[Core] [Bug] Failed to register worker to Raylet for single node, multi-GPU
See original GitHub issueSearch before asking
- I searched the issues and found no similar issues.
Ray Component
Ray Tune
What happened + What you expected to happen
I am trying to run the official tutorial for PyTorch Lightning. It works fine one a single GPU, but fails when the requested resources per trial are more than one GPU
# Normal behavior with a single GPU
$ python tutorial.py --limit_batches 1 --num_epochs 1 --num_samples 1 --gpus_per_trial 1
Best hyperparameters found were: {'layer_1_size': 128, 'layer_2_size': 256, 'lr': 0.0032251519139857242, 'batch_size': 32}
# Worker registration error when requesting multiple GPUs
$ python tutorial.py --limit_batches 1 --num_epochs 1 --num_samples 1 --gpus_per_trial 4
(ImplicitFunc pid=58090) [2021-12-21 21:59:48,344 E 58996 58996] core_worker.cc:451:
Failed to register worker 2ea0a7ae0dcfec5f2917ed1d37227bb2190a87c16f85aa3f859cd7ef to Raylet.

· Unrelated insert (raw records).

-- ==== Sys2Proof/Machine/Hosts.lean ====
section
/-!
DEFINITION. Machine/Hosts.lean: what the NVMe and SAS commands share: how commands end, the commands in flight, the hazard
table (chapter 06), zones, the journal and the write buffer (chapter 07).
-/
namespace Sys2Proof.Machine

open Arith

/-! ### How commands end (R165 to R168, R173, R185, R203, R204, R246) -/

/-- Success. -/
def doneOk : Done := {}
/-- A status with its SAS sense. -/
def doneSense (code key asc ascq : Nat) : Done := { code := code, sas := 2, key := key, asc := asc, ascq := ascq }
/-- R165, R166, R203: Invalid Command Opcode. -/
def invalidOpcode : Done := { doneSense 0x01 5 0x20 0 with dnr := true }
/-- Invalid Field in Command, or INVALID FIELD IN CDB. -/
def invalidField : Done := doneSense 0x02 5 0x24 0
/-- LBA Out of Range. -/
def lbaOutOfRange : Done := doneSense 0x80 5 0x21 0
/-- R163: Namespace Not Ready, DNR = 0, CRD = 1. -/
def namespaceNotReady : Done := { doneSense 0x82 2 0x04 0x01 with crd := 1 }
/-- R525: Capacity Exceeded. -/
def capacityExceeded : Done := doneSense 0x81 7 0x27 0x07
/-- R204: Zone Invalid Write. -/
def zoneInvalidWrite : Done := doneSense 0x1BC 5 0x21 0x04
/-- R204: Zone Boundary Error. -/
def zoneBoundaryError : Done := doneSense 0x1B8 5 0x21 0x05
/-- R204: Zone Is Full. -/
def zoneIsFull : Done := doneSense 0x1B9 5 0x21 0x04
/-- R204: Too Many Open Zones. -/
def tooManyOpen : Done := doneSense 0x1BE 7 0x0C 0x12
/-- R204: Zone Is Read Only. -/
def zoneIsReadOnly : Done := doneSense 0x1BA 7 0x27 0x08
/-- R204: Zone Is Offline. -/
def zoneIsOffline : Done := doneSense 0x1BB 3 0x2C 0x0E
/-- R246, R251: Unrecovered Read Error. -/
def unrecoveredRead : Done := doneSense 0x281 3 0x11 0
/-- R251: Write Fault. -/
def writeFault : Done := doneSense 0x280 3 0x0C 0
/-- R185: Command Abort Requested. -/
def abortRequested : Done := { code := 0x07 }
/-- R177: Command Aborted due to SQ Deletion. -/
def sqDeleted : Done := { code := 0x08 }
/-- R186: Command Aborted due to Failed Fused Command. -/
def failedFused : Done := { code := 0x05 }
/-- Command Aborted due to Missing Fused Command. -/
def missingFused : Done := { code := 0x0A }

namespace State

/-! ### Commands in flight -/

/-- R159, R584, R80: the CMU fetches commands and posts completions. -/
def cmuRunning (s : State) : Bool :=
  s.dom.core && !s.flag R.FATAL && !s.flag R.PF_ACTIVE && !s.boot.deviceReset

/-- The command that holds tag `t`. -/
def cmd (s : State) (t : Nat) : Option Cmd := s.hosts.cmds.find? fun c => c.tag == t

/-- The command that holds tag `t` changed. -/
def modCmd (s : State) (t : Nat) (f : Cmd → Cmd) : State :=
  { s with hosts := { s.hosts with cmds := s.hosts.cmds.map fun c => if c.tag = t then f c else c } }

/-- The command that holds tag `t` ends as `d`, unless it has ended. -/
def finish (s : State) (t : Nat) (d : Done) : State :=
  s.modCmd t fun c => if c.done.isSome then c else { c with done := some d }

/-- The controller of PCIe port `k`. -/
def ctrl (s : State) (k : Nat) : Ctrl := Store.get {} s.hosts.ctrl k

/-- The controller of PCIe port `k` changed. -/
def modCtrl (s : State) (k : Nat) (f : Ctrl → Ctrl) : State :=
  { s with hosts := { s.hosts with ctrl := Store.modify {} s.hosts.ctrl k f } }

/-- A namespace. -/
def namespaceOf (s : State) (ns : Nat) : Option Namespace := Store.get none s.nv.namespaces ns

/-! ### What a command asks (R209) -/

/-- What a command does to media, as R209 enters it. -/
inductive CmdKind where
  | read | write | append | ranges | zone | wholeNamespace | notEntered
  deriving DecidableEq, Repr

/-- The kind of an NVMe command; Dataset Management only where it deallocates (`cdw11` bit 2). -/
def nvmeKind (r : HostReq) : CmdKind :=
  if r.queue = 0 then if r.opcode = 0x80 ∨ r.opcode = 0x84 then .wholeNamespace else .notEntered
  else if r.opcode = 0x02 ∨ r.opcode = 0x05 ∨ r.opcode = 0x0C then .read
  else if r.opcode = 0x01 ∨ r.opcode = 0x08 then .write
  else if r.opcode = 0x7D then .append
  else if r.opcode = 0x09 ∧ r.cdw11 / 4 % 2 = 1 then .ranges
  else if r.opcode = 0x79 then .zone
  else .notEntered

/-- The kind of a SAS command. -/
def sasKind (r : HostReq) : CmdKind :=
  if [0x28, 0x88, 0x2F, 0x8F].contains r.opcode then .read
  else if [0x2A, 0x8A, 0x93].contains r.opcode then .write
  else if r.opcode = 0x42 then .ranges
  else if r.opcode = 0x94 then .zone
  else if r.opcode = 0x04 ∨ r.opcode = 0x48 then .wholeNamespace
  else .notEntered

/-- The kind of a command that came through `port`. -/
def kindOf (port : Nat) (r : HostReq) : CmdKind := if port < 4 then nvmeKind r else sasKind r

/-- R209: a kind is entered as a write. -/
def isWrite (k : CmdKind) : Bool := decide (k ≠ .read ∧ k ≠ .notEntered)

/-- R209: a fused Compare and Write enter as one write. -/
def entersAsWrite (port : Nat) (r : HostReq) : Bool := isWrite (kindOf port r) || (decide (port < 4) && r.fused != 0)
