/-- R168: the saved feature values of a port, put in force. -/
def restoreFeats (s : State) (k : Nat) : State :=
  let s := (s.nv.savedFeats.filter fun e => e.1 / 65536 == k).foldl
    (fun s e => s.modCtrl k fun c => { c with feats := Store.put 0 c.feats (e.1 % 65536) e.2 }) s
  let saved := s.nv.savedApst.filter fun e => e.1 / 32 == k
  if saved.isEmpty then s
  else
    let t := saved.foldl (fun m e => Store.put (0, 0) m e.1 e.2) s.pm.apstTable
    { s with pm := { s.pm with apstOn := putBit s.pm.apstOn k (Store.get 0 (s.ctrl k).feats 0x0C % 2 == 1), apstTable := t } }

/-- R161, R171, R620: CC.EN rises: the admin queues exist, the quota of the port takes effect, the temperatures are latched. -/
def enable (s : State) (k ams asqs acqs : Nat) : State :=
  let c : Ctrl := { ams := ams, quota := s.rd (R.Q_QUOTA k), wctemp := s.rd R.THR_WARN + 273, cctemp := s.rd R.THR_THROTTLE + 273
                    sqs := [(0, some { size := asqs + 1, cq := 0, prio := 0 })]
                    cqs := [(0, some { size := acqs + 1, vector := 0, ien := true })] }
  ((({ s with hosts := { s.hosts with ctrl := Store.put {} s.hosts.ctrl k c } }).wr (R.CTRL_EN k) 1).wr (R.Q_GRANTED k) 0)
    |>.restoreFeats k

/-! ### Fetch (R175, R176, R179) -/

/-- R179: port `k` can obtain a tag: from its own reservation, of which 16 tags of a PCIe port serve admin commands only,
or from the shared pool. The perturbation of R669 caps the tags in use. -/
def ownTagFree (s : State) (k : Nat) (admin : Bool) : Bool :=
  let own := s.ownTags k
  if k < 4 && !admin then
    decide (own < s.rd (R.TAG_RSV k)) && decide ((s.hosts.cmds.filter fun c =>
      c.port == k && !c.shared && c.req.queue != 0).length < s.rd (R.TAG_RSV k) - 16)
  else decide (own < s.rd (R.TAG_RSV k))

/-- R179: a tag can be had. -/
def canTag (s : State) (k : Nat) (admin : Bool) : Bool :=
  (s.ownTagFree k admin || decide (0 < s.sharedFree))
    && (!s.flag R.PERT_ARM || decide (s.hosts.cmds.length < s.rd R.TAG_CAP))

/-- R176: SQ `q` of port `k` is fetchable. -/
def fetchable (s : State) (k q : Nat) : Bool := match Store.get none (s.ctrl k).sqs q with
  | some x => x.tail != x.head && x.deleting.isNone && s.cqRoom k q && s.canTag k (q == 0)
  | none => false

/-- The fetchable SQs of port `k`. -/
def fetchableSqs (s : State) (k : Nat) : List Nat :=
  if s.flag (R.CTRL_RDY k) && !(s.ctrl k).stopFetch && s.cmuRunning then
    ((s.ctrl k).sqs.map fun e => e.1).filter fun q => s.fetchable k q else []

/-- The class of an I/O SQ under the mechanism in force: 0 urgent, 1 high, 2 medium, 3 low; one class in round robin. -/
def sqClass (s : State) (k q : Nat) : Nat :=
  if (s.ctrl k).ams = 0 then 0
  else match Store.get none (s.ctrl k).sqs q with
    | some x => x.prio
    | none => 0

/-- R175: the weight of a class, from the Arbitration feature (0's based). -/
def classWeight (s : State) (k cl : Nat) : Nat :=
  let f := Store.get 0 (s.ctrl k).feats 0x01
  (if cl = 1 then f / 2 ^ 24 % 256 else if cl = 2 then f / 2 ^ 16 % 256 else f / 2 ^ 8 % 256) + 1

/-- R175: the class served next: urgent strictly first, then the highest class with credit left; with none, the credits
are renewed (keys 4 + class of `classToken` count the credits used). -/
def nextClass (s : State) (k : Nat) (cls : List Nat) : Option (Nat × Bool) :=
  if cls.contains 0 then some (0, false)
  else
    match ([1, 2, 3].filter fun cl => cls.contains cl
        && decide (Store.get 0 (s.ctrl k).classToken (4 + cl) < s.classWeight k cl)).head? with
    | some cl => some (cl, false)
    | none => ([1, 2, 3].filter fun cl => cls.contains cl).head?.map fun cl => (cl, true)

/-- R175: the SQ that port `k` serves next, and whether the credits are renewed first. -/
def chooseSq (s : State) (k : Nat) : Option (Nat × Bool) :=
  let l := s.fetchableSqs k
  if l.contains 0 then some (0, false)
  else
    match s.nextClass k (l.map fun q => s.sqClass k q) with
    | none => none
    | some (cl, renew) =>
      (pickTurn (Store.get 0 (s.ctrl k).classToken cl) (l.filter fun q => s.sqClass k q == cl)).map fun q => (q, renew)

/-- R175: the Arbitration Burst in entries; 7 sets no limit. -/
def burst (s : State) (k : Nat) : Nat :=
  let b := Store.get 0 (s.ctrl k).feats 0x01 % 8
  if b = 7 then 65536 else 2 ^ b

/-- R175: the class token and credits after `n` entries of SQ `q` were fetched. -/
def afterFetch (s : State) (k q n : Nat) (renew : Bool) : State :=
  if q = 0 then s
  else
    let cl := s.sqClass k q
    s.modCtrl k fun c =>
      let t := if renew then c.classToken.filter fun e => e.1 < 4 else c.classToken
      let t := Store.put 0 t cl (q + 1)
      { c with classToken := if cl = 0 then t else Store.modify 0 t (4 + cl) fun x => x + n }

/-- R176: the ports with a fetchable SQ. -/
def fetchPorts (s : State) : List Nat := (List.range 4).filter fun k => !(s.fetchableSqs k).isEmpty

/-- R176: one grant of the fetch engine: entries read from the SQ in host memory. -/
def fetch (s : State) (entries : List HostReq) : State :=
  if s.boot.hold.isSome then s
  else match tokenGrant 4 (s.rd R.FETCH_TOKEN) s.fetchPorts with
  | none => s
  | some k =>
    let s := s.wr R.FETCH_TOKEN ((k + 1) % 4)
    match s.chooseSq k with
    | none => s
    | some (q, renew) =>
      match Store.get none (s.ctrl k).sqs q with
      | none => s
      | some x =>
        let avail := (x.tail + x.size - x.head) % x.size
        let l := (entries.take (min avail (s.burst k))).map fun r => (k, { r with queue := q })
        let x' := { x with head := (x.head + l.length) % x.size }
        let s := s.modCtrl k fun c => { c with sqs := Store.put none c.sqs q (some x') }
        ({ s with hosts := { s.hosts with fetched := s.hosts.fetched ++ l } }).afterFetch k q l.length renew

/-! ### Arrival (R178, R179, R209, R213, R215) -/

/-- R178: the fetched command that may pass the tag step: the first whose port can obtain a tag, with none of its SQ
before it. -/
def fetchedNext (s : State) : (l : List (Nat × HostReq)) → (seen : List (Nat × Nat)) → Option (Nat × HostReq)
  | [], _ => none
  | e :: l, seen =>
    if !seen.contains (e.1, e.2.queue) && s.canTag e.1 (e.2.queue == 0) then some e
    else s.fetchedNext l ((e.1, e.2.queue) :: seen)

/-- R197: the head of a SAS inlet, where a tag can be had and no activation holds host commands (R664). -/
def inletNext (s : State) (p : Nat) : Option (Nat × HostReq) :=
  if s.boot.hold.isNone && s.canTag (4 + p) false then (Store.get [] s.hosts.inlet p).head?.map fun r => (4 + p, r) else none

/-- R178, R220: the command at each position of the tag step: PCIe, S0, S1. -/
def atStep (s : State) (pos : Nat) : Option (Nat × HostReq) :=
  if pos = 0 then s.fetchedNext s.hosts.fetched [] else s.inletNext (pos - 1)

/-- R178, R187, R215: the fetched NVMe commands that have not arrived: a stalled one, then those that wait. -/
def atTagStep (s : State) : List (Nat × HostReq) :=
  ((match s.hosts.stalled with
    | some e => [e]
    | none => []).filter fun e => decide (e.1 < 4)) ++ s.hosts.fetched

/-- R187, R215: the commands of `l` leave the tag step before they arrive; a stall that one of them caused ends. -/
def leaveTagStep (s : State) (l : List (Nat × HostReq)) : State :=
  let gone := match s.hosts.stalled with
    | some e => l.contains e
    | none => false
  let h := { s.hosts with fetched := s.hosts.fetched.filter fun e => !l.contains e
                          stalled := if gone then none else s.hosts.stalled }
  let s := { s with hosts := h }
  if gone then s.wr R.ARRIVAL_STALL 0 else s

/-- INLET_USED of both SAS ports. -/
def refreshInlets (s : State) : State :=
  (List.range 2).foldl (fun s p => s.wr (R.INLET_USED p) (Store.get [] s.hosts.inlet p).length) s

/-- The command taken from its position of the tag step. -/
def takeAtStep (s : State) (pos : Nat) (e : Nat × HostReq) : State :=
  if pos = 0 then { s with hosts := { s.hosts with fetched := s.hosts.fetched.erase e } }
  else
    let q := (Store.get [] s.hosts.inlet (pos - 1)).tail
    ({ s with hosts := { s.hosts with inlet := Store.put [] s.hosts.inlet (pos - 1) q } }).refreshInlets

/-- R213: the command is an ordered barrier. -/
def isBarrier (s : State) (port : Nat) (r : HostReq) : Bool :=
  if port < 4 then r.fused != 0 || (r.queue != 0 && r.opcode == 1 && r.dtype == 1 && r.dspec != 0
      && decide (1 ≤ r.ns ∧ r.ns ≤ 16) && s.rd (R.ORD_SID (r.ns - 1)) == r.dspec)
  else r.attr == 2

/-- R195, R209: the namespace exists. -/
def nsExists (s : State) (ns : Nat) : Bool := (s.namespaceOf ns).isSome

/-- R213: the first command of a fused pair whose second, of the same SQ, is this one. -/
def fusedFirst (s : State) (port : Nat) (r : HostReq) : Option Cmd :=
  if port < 4 && r.fused == 2 then
    s.hosts.cmds.find? fun c => c.port == port && c.req.queue == r.queue && c.req.fused == 1 && c.partner.isNone
  else none

/-- R186: the second of a fused pair whose first is not there, or has ended, ends with it. -/
def loneSecond (s : State) (port : Nat) (r : HostReq) : Option Done :=
  if port < 4 && r.fused == 2 then
    match s.fusedFirst port r with
    | some f => if f.done.isSome then some failedFused else none
    | none => some missingFused
  else none

/-- The first of a fused pair that the next command of its SQ does not follow as the second ends. -/
def endLoneFirst (s : State) (port : Nat) (r : HostReq) : State :=
  if port < 4 && r.fused != 2 then
    (s.hosts.cmds.filter fun c => c.port == port && c.req.queue == r.queue && c.req.fused == 1 && c.partner.isNone).foldl
      (fun s c => s.finish c.tag missingFused) s
  else s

Invalid: Invalid: Unknown worker
...
Trial shows as RUNNING, but never progresses
This is on a single node/machine that has 4 GPUs attached. Based on PyTorch Lightning’s trainer, I would expect Ray to be able to distribute trials across all the available GPUs when they are requested as resources
Versions / Dependencies
System
- Python 3.9.7
- Ubuntu 20.04 / AWS p3.8xlarge (with 4 Nvidia A100s)
- CUDA 11.5
requirements.txt
pytorch-lightning<1.5
ray[tune]==1.9.0
-f https://download.pytorch.org/whl/cu113/torch_stable.html
torch==1.10.0+cu113
torchvision==0.11.1+cu113
Reproduction script
tutorial.py
from argparse import ArgumentParser, ArgumentDefaultsHelpFormatter
from filelock import FileLock
import math
import os
import pytorch_lightning as pl
from pytorch_lightning.loggers import TensorBoardLogger
from ray import tune
from ray.tune import CLIReporter
from ray.tune.integration.pytorch_lightning import TuneReportCallback, TuneReportCheckpointCallback
from ray.tune.schedulers import ASHAScheduler, PopulationBasedTraining
import torch
from torch.nn import functional as F
from torch.utils.data import DataLoader, random_split
from torchvision import transforms
from torchvision.datasets import MNIST
class LightningMNISTClassifier(pl.LightningModule):
"""
This has been adapted from
https://towardsdatascience.com/from-pytorch-to-pytorch-lightning-a-gentle-introduction-b371b7caaf09
"""
def __init__(self, config, data_dir=None):
super(LightningMNISTClassifier, self).__init__()
self.data_dir = data_dir or os.getcwd()
self.layer_1_size = config["layer_1_size"]
self.layer_2_size = config["layer_2_size"]
self.lr = config["lr"]
self.batch_size = config["batch_size"]
# mnist images are (1, 28, 28) (channels, width, height)
self.layer_1 = torch.nn.Linear(28 * 28, self.layer_1_size)
self.layer_2 = torch.nn.Linear(self.layer_1_size, self.layer_2_size)
self.layer_3 = torch.nn.Linear(self.layer_2_size, 10)
def forward(self, x):
batch_size, channels, width, height = x.size()
x = x.view(batch_size, -1)
x = self.layer_1(x)
x = torch.relu(x)
x = self.layer_2(x)
x = torch.relu(x)
x = self.layer_3(x)
x = torch.log_softmax(x, dim=1)
return x
def cross_entropy_loss(self, logits, labels):
return F.nll_loss(logits, labels)
def accuracy(self, logits, labels):
_, predicted = torch.max(logits.data, 1)
correct = (predicted == labels).sum().item()
accuracy = correct / len(labels)
return torch.tensor(accuracy)
def training_step(self, train_batch, batch_idx):
x, y = train_batch
logits = self.forward(x)
loss = self.cross_entropy_loss(logits, y)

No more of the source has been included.